Avec le court-métrage Virus, l’artiste évoque la mentalité coloniale qui a servi de fondement aux musées occidentaux traditionnels. Les images filmées dans les réserves muséales montrent l’accumulation d’objets qui, après avoir été arrachés à leur environnement et soumis à des processus de désinfection intenses et non documentés, ont paradoxalement développé des conditions empêchant toute nouvelle manipulation. Ces virus pourraient-ils être une forme de résistance ?
Conçu comme un espace d’engagement et de dialogue, ce projet permet au public comme à l’artiste de dépasser les critiques polarisantes, en imaginant collectivement de nouvelles pratiques de collecte, conservation, restitution, exposition et médiation des objets identitaires et culturels.
Ana Mendes est une artiste visuelle et écrivaine, vivant entre Stockholm et Londres. Elle a étudié la performance au Goldsmiths College, University of London (2011), la vidéo à l’Institut royal des arts de Stockholm, Suède (2018), le film d’animation à La Poudrière – École du Film d’Animation à Valence, France (2008), et les sciences de la communication au Portugal (1997).
Ayant commencé sa carrière en tant qu’écrivaine, elle s’est progressivement tournée vers les arts visuels.
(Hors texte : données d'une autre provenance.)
-- ==== Sys2Proof/Machine/Step.lean ====
section
/-! DEFINITION. One step of the block: the command at the front of its queue, or a tick of its time where none waits. -/

namespace Sys2Proof.Machine
open Sys2Proof

/-- The command at the front of the queue runs on the state with the queue's rest; on an empty queue 8 ns pass (assumption log 3). -/
def step (s : State) : Host.Outcome State Fault Refusal :=
  match s.pending with
  | [] => .next s.tick
  | c :: rest => exec c { s with pending := rest }

/-- The command a word spells, put at the front of the queue (assumption log 4). -/
def State.withFetchWord (s : State) (nbits w : Nat) : State := s.withFront (decodeTableWord nbits w)

end Sys2Proof.Machine
end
En 2010, elle commence à travailler dans la performance un peu par hasard, après avoir écrit Self-portrait, une pièce basée sur sa propre identité. Depuis, elle a développé des œuvres qui combinent vidéo, photographie, installation, performance, texte et son pour aborder des thèmes tels que la langue, l’identité et la mémoire.
Certains de ses projets sont réalisés de manière collaborative, impliquant d’autres artistes, des travailleurs ou des migrants.Elle consacre généralement beaucoup de temps à la recherche et à l’expérimentation en solitaire, jusqu’à ce qu’elle parvienne à un concept qu’elle juge durable. Ensuite, elle invite d’autres personnes à collaborer avec elle. Ensemble, ils s’engagent dans un processus d’expérimentation mutuelle, d’essais et d’erreurs. Par exemple, dans l’un de ses projets récents, The People’s Collection, elle a invité des personnes à visiter des musées ethnographiques à travers le monde et à choisir un objet qu’elles aimeraient voir retourner dans son pays d’origine. Elle a ensuite visité elle-même chaque musée et développé une collection de cartes postales nommées d’après chaque participant.Son travail est conçu avec le moins de ressources possible, reposant entièrement sur la force du concept ou de l’idée.
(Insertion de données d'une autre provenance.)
/-- 04 R104, R105: counter snapshots are asked for, latched at their instant, read and released. -/
def Obligations.SnapshotsComplete : Prop :=
  (∀ s h (i : Time80), s.passes 0x0C00 h false [] → h.target = 0 → i.ns.toNat < 1000000000 → s.now + 20000000 ≤ t80 i →
      t80 i ≤ s.now + 60000000000 → s.wcp.snaps.length < 4 → ∃ t x, exec (.snapshotAt h i) s = .next t
        ∧ t.wcp.snaps = s.wcp.snaps ++ [x] ∧ x.num = (s.wcp.lastSnap + 1) % 65536 ∧ x.instant = t80 i ∧ x.latched = false
        ∧ t.wcp.lastSnap = x.num)
  ∧ (∀ s n x, s.wcp.snaps.find? (fun x => decide (x.num = n) && !x.latched) = some x → ∃ t, exec (.snapshotInstant n) s = .next t
        ∧ t.now = max s.now x.instant ∧ ∃ y ∈ t.wcp.snaps, y.num = n ∧ y.latched = true ∧ y.module = s.snapCounters ∧ y.instant = x.instant)
  ∧ (∀ s h n (o : BitVec 32) x, s.passes 0x0C01 h false [] →
      (s.admitted 0x0C01 h (leBytes 2 n.toNat ++ [0] ++ leBytes 4 o.toNat)).wcp.snaps.find? (fun x => decide (x.num = n.toNat) && x.latched) = some x →
      exec (.snapshotRead h n 0 o) s = .next ((s.admitted 0x0C01 h (leBytes 2 n.toNat ++ [0] ++ leBytes 4 o.toNat)).reply 0x0C01 h 0
        (time80Bytes x.instant ++ leBytes 4 x.mask.toNat ++ (x.module.flatMap fun p => counterBytes p.1 p.2).drop o.toNat)))
  ∧ (∀ s h (n : BitVec 16), s.passes 0x0C02 h false [] → (s.wcp.snaps.any fun x => x.num == n.toNat) = true → ∃ t,
      exec (.snapshotRelease h n) s = .next t ∧ t.wcp.snaps = s.wcp.snaps.filter fun x => x.num != n.toNat)

/-- 02 R37, R40, R51, R52, 03 R67 to R69: mating, supply and resets. -/
def Obligations.SupplyAndResetComplete : Prop :=
  (∀ s a b e, s.sys.mated = false → ∃ t, exec (.matingQualified a b e) s = .next t ∧ t.sys.mated = true ∧ t.sys.slot = slotOf a b
      ∧ t.now = s.now + 100000000 ∧ t.sys.lifecycle = s.sys.lifecycle ∧ t.sys.roleOut = s.sys.roleOut)
  ∧ (∀ s ns, s.sys.mated = true → 50000 ≤ ns → ∃ t, exec (.mateDetectOpen ns) s = .next t ∧ t.sys.roleOut = false
      ∧ t.sys.driveEnded = true ∧ t.waits 0x1051 0 3 = true)
  ∧ (∀ s ns, s.sys.mated = true → ns < 50000 → exec (.mateDetectOpen ns) s = .next (s.inc 0x16 0))
  ∧ (∀ s, s.sys.vinWarn = false → ∃ t, exec .powerFailWarning s = .next t ∧ t.sys.vinWarn = true ∧ t.waits 0x1052 0 1 = true)
  ∧ (∀ s, s.twin.storeDue = false → ∃ t, exec .powerFailWarningClear s = .next t ∧ t.sys.vinWarn = false ∧ t.wcp = s.wcp ∧ t.fm = s.fm)
  ∧ (∀ s, s.sys.vinLow = false → ∃ t, exec .brownout s = .next t ∧ t.sys.vinLow = true ∧ t.sys.mirror = s.sys.mirror
      ∧ t.sys.lifecycle = .boot ∧ t.sys.roleOut = false ∧ t.sys.resetCause.getLsbD 1 = true ∧ t.wcp.sessions = [])
  ∧ (∀ s, s.sys.vinLow = true → ∃ t, exec .aoPowerLoss s = .next t ∧ t.sys.aoLost = true ∧ t.sys.resetCause = 0 ∧ t.sys.rtc = 0
      ∧ t.sys.mirror = .boot)
  ∧ (∀ s, s.sys.vinLow = true → ∃ t, exec .vinRestart s = .next t ∧ t.sys.vinLow = false ∧ t.sys.vinWarn = false ∧ t.sys.aoLost = false
      ∧ t.sys.resetCause = (if s.sys.aoLost then 1 else s.sys.resetCause) ∧ t.upd.stage = none)
  ∧ (∀ s ns, 10000 ≤ ns → s.sys.vinLow = false → s.sys.mated = true → ∃ t, exec (.nrstIn ns) s = .next t ∧ t.sys.lifecycle = .boot
      ∧ t.sys.roleOut = false ∧ t.sys.resetCause.getLsbD 2 = true ∧ t.sys.slot = 0)
  ∧ (∀ s, s.sys.vinLow = false → s.sys.mated = true → s.bist.hold = false → s.sys.lifecycle ≠ .boot → ∃ t, exec .appWdogExpiry s = .next t
      ∧ t.sys.lifecycle = .boot ∧ t.sys.roleOut = false ∧ t.sys.resetCause.getLsbD 3 = true)
  ∧ (∀ s h, s.passes 0x0021 h false [] → s.sys.lifecycle ≠ .active → s.sys.lifecycle ≠ .selftest → ∃ t, exec (.reset h) s = .next t
      ∧ t.sys.lifecycle = .boot ∧ t.sys.resetCause.getLsbD 6 = true ∧ t.wcp.sessions = [] ∧ t.sys.roleOut = false)

/-- 01 R11 to R20, R29, Table 1.6: errors of units and clusters, lost dies, crossings, the oscillator and the role lines. -/
def Obligations.UnitErrorsComplete : Prop :=
  (∀ s k, k < 8 → ∃ t, exec (.correctedError k) s = .next t ∧ t.cluster k = { s.cluster k with corr := min 0xFFFF ((s.cluster k).corr + 1) }
      ∧ ∀ j, j < 8 → j ≠ k → t.cluster j = s.cluster j)
  ∧ (∀ s k u, 4 ≤ k → k < 8 → u < 2 → ∃ t, exec (.uncorrectableError k u false) s = .next t ∧ t.cluster k = (s.cluster k).lose u
      ∧ ∀ j, j < 8 → j ≠ k → t.cluster j = s.cluster j)
  ∧ (∀ s k u, k < 4 → u < 8 → (bitsSet 8 ((s.cluster k).lose u).unitsOut.toNat).length < 2 →
      ∃ t, exec (.uncorrectableError k u false) s = .next t ∧ t.cluster k = (s.cluster k).lose u)
  ∧ (∀ s c, c < 4 → (s.sys.lane.get c).fenced = false → ∃ t, exec (.laneLockstep c) s = .next t
      ∧ t.waits 0x1030 c (if s.twinEligible then 3 else 2) = true)
  ∧ (∀ s far how, regionOff far s.sys.power = false → s.regionLost far = false → ∃ t, exec (.crossingTimeout far how) s = .next t
      ∧ t.count 0x14 0 = min 0xFFFFFFFF (s.count 0x14 0 + 1) ∧ t.waits 0x1011 0 1 = true ∧ (how = .read → t.sys.xingAnswer = some (true, 0)))
  ∧ (∀ s far how, regionOff far s.sys.power = true → exec (.crossingTimeout far how) s = .next (s.xingDrop how false))
  ∧ (∀ s k u, k ∈ [8, 9, 10, 11] → u < 2 → ∃ t, exec (.uncorrectableError k u false) s = .next t
      ∧ t.sys.trxErr = s.sys.trxErr ||| BitVec.ofNat 8 (2 ^ (2 * (k - 8) + u)))
  ∧ (∀ s u, u < 24 → ∃ t, exec (.uncorrectableError 12 u false) s = .next t
      ∧ t.sys.fieldErr = s.sys.fieldErr ||| BitVec.ofNat 24 (2 ^ u) ∧ (16 ≤ u → (t.dout (u - 16)).cmd = false))
  ∧ (∀ s u, ∃ t, exec (.uncorrectableError 13 u false) s = .next t ∧ t.waits Config.unitFault 13 1 = true
      ∧ t.recd.fb.chunks.length = s.recd.fb.chunks.length)
  ∧ (∀ s d, ∃ t, exec (.dieReset d) s = .next t ∧ t.waits 0x1012 (dieCode d) (if d = .nonVolatile then 1 else 3) = true
      ∧ (d = .controlSoc → t.sys.lifecycle = .boot ∧ t.sys.resetCause.getLsbD 5 = true ∧ t.sys.roleOut = false)
      ∧ (d = .turnip → t.sys.roleOut = false)
      ∧ (d = .mixedSignal ∨ d = .nonVolatile → t.sys.diesLost.getLsbD (dieCode d) = true ∧ t.sys.resetCause.getLsbD 5 = true))
  ∧ (∀ s, ∃ t, exec .oscillatorFault s = .next t ∧ t.sys.roleOut = false ∧ t.sys.driveEnded = true ∧ t.waits 0x1041 0 3 = true)
  ∧ (∀ s, ∃ t, exec .roleConflict s = .next t ∧ t.sys.roleOut = false ∧ t.sys.driveEnded = true ∧ t.waits 0x1040 0 3 = true)

/-- 03 R62 to R66, R60: the power ladder. -/
def Obligations.PowerLadderComplete : Prop :=
  (∀ s h b p, s.passes 0x0020 h false [] → pstateOf b.toNat = some p → (s.admitted 0x0020 h [b]).judgePower p (h.target == 0) = 0 → p ≠ s.sys.power →
      ¬ (s.sys.power = .p0 ∧ s.sys.lifecycle = .active) → ∃ t, exec (.powerSet h b) s = .next t ∧ t.sys.target = some p
        ∧ t.sys.targetOp = some (opRef 0x0020 h) ∧ t.sys.aborted = false ∧ t.sys.power = s.sys.power)
  ∧ (∀ s h b p, s.passes 0x0020 h false [] → pstateOf b.toNat = some p → (s.admitted 0x0020 h [b]).judgePower p (h.target == 0) = 0 → p ≠ .p0 →
      s.sys.power = .p0 → s.sys.lifecycle = .active → ∃ t, exec (.powerSet h b) s = .next t ∧ t.sys.preparing = true)
  ∧ (∀ s t0, s.sys.target = some t0 → pstateCode s.sys.power < pstateCode t0 → s.mayDescend = true →
      (deeper s.sys.power = .p4 → s.anySoOn = false) → exec .powerStepDone s = .next ((s.enterPower (deeper s.sys.power)).endTransition))
  ∧ (∀ s t0, s.sys.target = some t0 → pstateCode t0 < pstateCode s.sys.power →
      exec .powerStepDone s = .next (((s.advanceTo (s.now + exitNs s.sys.power)).leavePower t0).endTransition))
  ∧ (∀ s c, s.sys.preparing = true → s.sys.power = .p0 → c < 4 → (s.ch c).state ≠ 0 → ∃ t, exec (.powerTransitionAbandoned c) s = .next t
      ∧ t.sys.target = none ∧ t.sys.aborted = true ∧ t.sys.preparing = false ∧ t.sys.power = .p0 ∧ t.waits 0x1060 c 1 = true)
  ∧ (∀ s, s.sys.awaitP0 = true → ∃ t, exec .standbyP0Timeout s = .next t ∧ t.sys.awaitP0 = false ∧ t.waits 0x7010 0 1 = true)
  ∧ (∀ s, s.sys.power ≠ .p0 → ∃ t, exec .wakeIn s = .next t ∧ t.sys.target = some .p0 ∧ t.now = s.now + 10000 ∧ t.sys.power = s.sys.power)
  ∧ (∀ s, time80Ns (s.par 0x1A 0) ≠ 0 → s.now ≤ time80Ns (s.par 0x1A 0) → s.sys.power ≠ .p0 → ∃ t, exec .rtcAlarm s = .next t
      ∧ t.sys.target = some .p0 ∧ t.now = time80Ns (s.par 0x1A 0))
  ∧ (∀ s, s.sys.power = .p3 → ∃ u : State, exec .checkVisit s =
      .next ([0, 1, 2, 3].foldl (fun v r => if (v.ring r).sweeping then v.startSweep r else v) u.wakeNodes)
      ∧ u.sys.power = .p2 ∧ u.sys.checkVisit = true ∧ u.sys.holdOn = false
      ∧ u.sys.lastVisit = max s.now (s.sys.lastVisit + s.parN 0x19 0 * 1000000000))

/-- 03 R70 to R73: start-up after BOOT, and the role. -/
def Obligations.StartUpCompletes : Prop :=
  (∀ s c, s.sys.lifecycle = .boot → s.sys.mated = true → s.sys.vinLow = false → s.bist.hold = false → s.sys.startPhase ≠ 8 →
      s.upd.state = 0 → s.sys.slot ≠ 0 → s.sys.power ≠ .p5 → ∀ d, exec (.imageVerified true c d) s =
        .next ((({ s with sys := { s.sys with imageValid := true, imageConfirmed := c } } : State).loadDict d).checkFrozen.startSelftest))
  ∧ (∀ s, s.sys.lifecycle = .negotiate → s.safe.lockout = false → s.sys.roleIn = true → s.sys.conflict = false → s.standbyEligible = true →
      (s.noDict = false ∨ s.twin.dictIn = true) →
      exec .negotiateRole s = .next s.startStandby)
  ∧ (∀ s, s.sys.lifecycle = .negotiate → s.safe.lockout = false → s.sys.roleIn = false → s.sys.conflict = false → s.activeEligible = true →
      (s.noDict = false ∨ s.twin.dictIn = true) → s.twin.life = some .standby → exec .negotiateRole s = .next s.startActive)
  ∧ (∀ s, s.sys.lifecycle = .negotiate → s.sys.roleIn = false → s.sys.conflict = false → s.safe.lockout = false → s.activeEligible = true →
      s.twin.life = some .negotiate → s.twin.elig = 2 → (s.noDict = false ∨ s.twin.dictIn = true) → s.parN 0x1C 0 = s.twin.prefer →
        exec .negotiateRole s =
        .next (if s.sys.slot = s.twin.prefer then s.startActive else s.startStandby))
  ∧ (∀ s, s.sys.lifecycle = .negotiate → s.sys.roleIn = false → s.sys.conflict = false → s.twin.life = none → s.safe.lockout = false →
      s.activeEligible = true →
      exec .negotiateSilence s =
        .next (((s.advanceTo (s.sys.negSince + 2000000000)).raise 0x7010 0 1).dictDefaults.startActive))
  ∧ (∀ s, 4 ≤ s.sys.startPhase → s.sys.startPhase < 7 → s.mayReady = true → s.upd.state = 0 → s.upd.from_ = none → ∃ t,
      exec .startReady s = .next t ∧ t.sys.startPhase = 7 ∧ t.sys.lifecycle = s.sys.lifecycle ∧ t.upd.state = 0)
  ∧ (∀ s, s.sys.roleIn = true → s.sys.lifecycle ≠ .standby → s.sys.lifecycle ≠ .update → ∃ t, exec .roleInLow s = .next t
      ∧ t.sys.roleIn = false ∧ t.now = s.now + 500 ∧ t.sys.lifecycle = s.sys.lifecycle
      ∧ (s.sys.lifecycle = .active → s.sys.mirror = .active → s.sys.mateOpen = false → s.sys.oscFault = false → s.sys.conflict = false →
          s.sys.driveEnded = false → s.sys.vinLow = false → t.sys.roleOut = true))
Elle considère l’art comme un processus plutôt qu’un résultat final. Elle s’intéresse à la création d’œuvres qui jouent avec la forme artistique tout en conservant une dimension de critique intellectuelle ou de pertinence sociale. Son travail constitue une manière de ré-imaginer, de ré-inventer et de ré-écrire la réalité. Bien que certains de ses projets soient ancrés dans des événements réels, elle les abstrait à un niveau universel afin d’aborder des questions plus larges qui touchent à la condition humaine — telles que la liberté d’expression ou les droits humains.